On Mon, May 25, 2020 at 3:42 AM Lee Belbin notifications@github.com wrote:

I vote to not include this AMENDMENT as CORE

— You are receiving this because you were mentioned. Reply to this email directly, view it on GitHub https://github.com/tdwg/bdq/issues/106#issuecomment-633406271, or unsubscribe https://github.com/notifications/unsubscribe-auth/AADQ7277U2V4W25MNPXIOK3RTIHMDANCNFSM4EKSRYHA .

chicoreus commented 4 years ago

@Tasilee I concur. A basic implementation using a small vocabulary would not gain much and would leave many false negatives.

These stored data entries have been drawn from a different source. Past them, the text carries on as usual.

-- ==== Sys2Proof/Tests/Slice0.lean ====
section
/-! SUPPORT. Tests: expected values are those of 95_test_vectors.md or hand calculation from the rules; witnesses show
that the hypotheses of the statements can be met, clause by clause. -/

namespace Sys2Proof.Tests

open Sys2Proof.Machine

/-! ### Helpers -/

/-- A next state with a property. -/
def gives (r : Result) (p : State → Bool) : Bool :=
  match r with
  | .next t => p t
  | .fault _ => false
  | .refused _ => false

/-- A given model fault. -/
def faults (r : Result) (f : Fault) : Bool :=
  match r with
  | .next _ => false
  | .fault g => g == f
  | .refused _ => false

/-- A given refusal. -/
def refuses (r : Result) (f : Refusal) : Bool :=
  match r with
  | .next _ => false
  | .fault _ => false
  | .refused g => g == f

theorem next_of_gives {r : Result} {p : State → Bool} (h : gives r p = true) : ∃ t, r = .next t ∧ p t = true := by
  cases r with
  | next t => exact ⟨t, rfl, h⟩
  | fault f => cases h
  | refused f => cases h

/-- A small state: TCFG after reset, with a mode, a kind, a step on the port, and a legal table length. -/
def st (mode : BitVec 2) (kind : BitVec 2) (q : Step) : State :=
  { State.reset with mode := mode, kind := kind, qdStep := q, started := true }

/-- The same with a sample count. -/
def stSc (sc : BitVec 8) (q : Step) : State := { State.reset with sc := sc, qdStep := q }

/-- The word of an iterating cycle. -/
def iterWord (c d : Bool) (now : BitVec 32) : Word := bitAt 36 true ||| bitAt 33 c ||| bitAt 32 d ||| now.setWidth 40

/-! ### Well-formedness: ill-formed terms are refused (R80, R87) -/

theorem test_wf_reset_ignored : (Instr.cycReset 1#37).wf = false := by decide
theorem test_wf_mode_press_ignored : (Instr.cycModePress true 5#34).wf = false := by decide
theorem test_wf_field_press_ignored : (Instr.cycFieldPress 1#34).wf = false := by decide
theorem test_wf_idle_ignored : (Instr.cycIdle 0x200000000#34).wf = false := by decide
theorem test_wf_line_empty : (Line.items []).wf = false := by decide
theorem test_wf_line_two_iter : (Line.items [.iter true true 0#32, .iter true false 1#32]).wf = false := by decide
theorem test_wf_line_two_mode : (Line.items [.pressMode, .pressField, .pressMode]).wf = false := by decide
theorem test_wf_line_two_field : (Line.items [.pressField, .pressField]).wf = false := by decide
theorem test_wf_line_good : (Line.items [.pressField, .iter true true 0#32, .pressMode]).wf = true := by decide
theorem test_assemble_ill_formed : Line.assemble (.items [.pressMode, .pressMode]) = none := by decide

/-! ### Decoding: words written out from the encodings of R80, R83, R87 -/

/-- RST alone. -/
theorem test_decode_reset :
    decodeProgramWord 0b0010000000000000000000000000000000000000#40 = .ok (.cycReset 0#37) := by decide
/-- RST wins over the other bits (R85). -/
theorem test_decode_reset_all_ones :
    decodeProgramWord 0b0011111111111111111111111111111111111111#40 = .ok (.cycReset 0x1FFFFFFFFF#37) := by decide
/-- The example of R87: ITER clk=1 dat=0 now=586 | PRESS_MODE. -/
theorem test_decode_iterate :
    decodeProgramWord 0x1A0000024A#40 = .ok (.cycIterate true false true false 586#32) := by decide
/-- Bits 36, 34 and 32: ITER_EN, FIELD_EV, ENC_DATA; NOW_US all ones. -/
theorem test_decode_iterate_bits :
    decodeProgramWord 0b0001010111111111111111111111111111111111#40 = .ok (.cycIterate false true false true 0xFFFFFFFF#32) := by
  decide
theorem test_decode_mode_press :
    decodeProgramWord 0b0000100000000000000000000000000000000000#40 = .ok (.cycModePress false 0#34) := by decide
theorem test_decode_both_presses :
    decodeProgramWord 0b0000110000000000000000000000000000000000#40 = .ok (.cycModePress true 0#34) := by decide
theorem test_decode_field_press :
    decodeProgramWord 0b0000010000000000000000000000000000000000#40 = .ok (.cycFieldPress 0#34) := by decide
theorem test_decode_idle : decodeProgramWord 0#40 = .ok (.cycIdle 0#34) := by decide
theorem test_decode_bit38 : decodeProgramWord 0x4000000000#40 = .error .bitsAboveWidth := by decide
theorem test_decode_bit39 : decodeProgramWord 0x8000000000#40 = .error .bitsAboveWidth := by decide
theorem test_decode_ctl4 : decode ⟨.ctl4, 0b0111#40⟩ = .ok (.cycIterate true true false false 0#32) := by decide
theorem test_decode_ctl4_above : decode ⟨.ctl4, 0b10000#40⟩ = .error .bitsAboveWidth := by decide
theorem test_decode_running : decode ⟨.mode2, 0b00#40⟩ = .ok .iterRunning := by decide
theorem test_decode_configuring : decode ⟨.mode2, 0b01#40⟩ = .ok .iterConfiguring := by decide
theorem test_decode_calculating : decode ⟨.mode2, 0b10#40⟩ = .ok .iterCalculating := by decide
theorem test_decode_invalid : decode ⟨.mode2, 0b11#40⟩ = .ok .iterInvalid := by decide
theorem test_decode_step_plus : decode ⟨.qdin3, 0b101#40⟩ = .ok .qdStepPlus := by decide
theorem test_decode_step_minus : decode ⟨.qdin3, 0b100#40⟩ = .ok .qdStepMinus := by decide
theorem test_decode_prev_low : decode ⟨.qdin3, 0b010#40⟩ = .ok (.qdNoEdgePrevLow true false) := by decide
theorem test_decode_clk_high : decode ⟨.qdin3, 0b111#40⟩ = .ok (.qdNoEdgeClkHigh true) := by decide
theorem test_decode_edit_kind : decode ⟨.cursor4, 0b0000#40⟩ = .ok .editKind := by decide
theorem test_decode_edit_freq_tens : decode ⟨.cursor4, 0b0001#40⟩ = .ok .editFreqTens := by decide
theorem test_decode_edit_freq_units : decode ⟨.cursor4, 0b0010#40⟩ = .ok .editFreqUnits := by decide
theorem test_decode_edit_amp_whole : decode ⟨.cursor4, 0b0011#40⟩ = .ok .editAmpWhole := by decide
theorem test_decode_edit_amp_tenths : decode ⟨.cursor4, 0b0100#40⟩ = .ok .editAmpTenths := by decide
theorem test_decode_edit_amp_hundredths : decode ⟨.cursor4, 0b0101#40⟩ = .ok .editAmpHundredths := by decide
theorem test_decode_edit_offs_whole : decode ⟨.cursor4, 0b0110#40⟩ = .ok .editOffsWhole := by decide
theorem test_decode_edit_offs_tenths : decode ⟨.cursor4, 0b0111#40⟩ = .ok .editOffsTenths := by decide
theorem test_decode_edit_offs_hundredths : decode ⟨.cursor4, 0b1000#40⟩ = .ok .editOffsHundredths := by decide
theorem test_decode_edit_sc : decode ⟨.cursor4, 0b1001#40⟩ = .ok .editSc := by decide
/-- R85: cursor codes 10 to 15. -/
theorem test_decode_cursor_illegal :
    ∀ k : Fin 6, decode ⟨.cursor4, BitVec.ofNat 40 (10 + k.val)⟩ = .error .illegalCursor := by decide
theorem test_decode_gen_sine : decode ⟨.kind2, 0b00#40⟩ = .ok .genSine := by decide
theorem test_decode_gen_ramp : decode ⟨.kind2, 0b01#40⟩ = .ok .genRamp := by decide
theorem test_decode_gen_square : decode ⟨.kind2, 0b10#40⟩ = .ok .genSquare := by decide
theorem test_decode_gen_dc : decode ⟨.kind2, 0b11#40⟩ = .ok .genDc := by decide
theorem test_decode_saturate : decode ⟨.sub .saturate, 0#40⟩ = .ok .saturate := by decide
theorem test_decode_dc_redirect : decode ⟨.sub .dcRedirect, 0#40⟩ = .ok .dcRedirect := by decide
theorem test_decode_interval : decode ⟨.sub .interval, 0#40⟩ = .ok .interval := by decide
theorem test_decode_sched_poll : decode ⟨.sub .schedPoll, 0#40⟩ = .ok .schedPoll := by decide
theorem test_decode_sub_above : decode ⟨.sub .interval, 1#40⟩ = .error .bitsAboveWidth := by decide
/-- The opcode-table words of the cycle operations. -/
theorem test_table_words :
    decodeTableWord 8 0b1000 = some (.cycReset 0#37) ∧
    decodeTableWord 8 0b0100 = some (.cycIterate false false false false 0#32) ∧
    decodeTableWord 8 0b0010 = some (.cycModePress false 0#34) ∧
    decodeTableWord 8 0b0001 = some (.cycFieldPress 0#34) ∧
    decodeTableWord 8 0b0000 = some (.cycIdle 0#34) ∧ decodeTableWord 8 16 = none := by decide
/-- The whole input bundle of R87's example, and of TURN_UP (R88). -/
theorem test_assemble_example :
    Line.assemble (.items [.iter true false 586#32, .pressMode]) = some 0x1A0000024A#40 ∧
    (Pseudo.turnUp 5#32).expand.map Line.assemble = [some 0x1300000005#40, some 0x1100000005#40] := by decide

An effective implementation would be or need to use a very high quality name parser, and would still (given the list of values in the wild) be problematic in interpretation.

Tasilee commented 4 years ago

Thanks @chicoreus - concisely put

chicoreus commented 8 months ago

Updated format of markdown table to match current usage.

Tasilee commented 8 months ago

Updated examples to align with current template.

Tasilee commented 8 months ago

Added Description to align with current template

Tasilee commented 8 months ago

Changed Field to TestField

Tasilee commented 6 months ago

Standardized reference to "EXTERNAL_PREREQUISITES_NOT_MET if the bdq:sourceAuthority is not available" in Expected Response.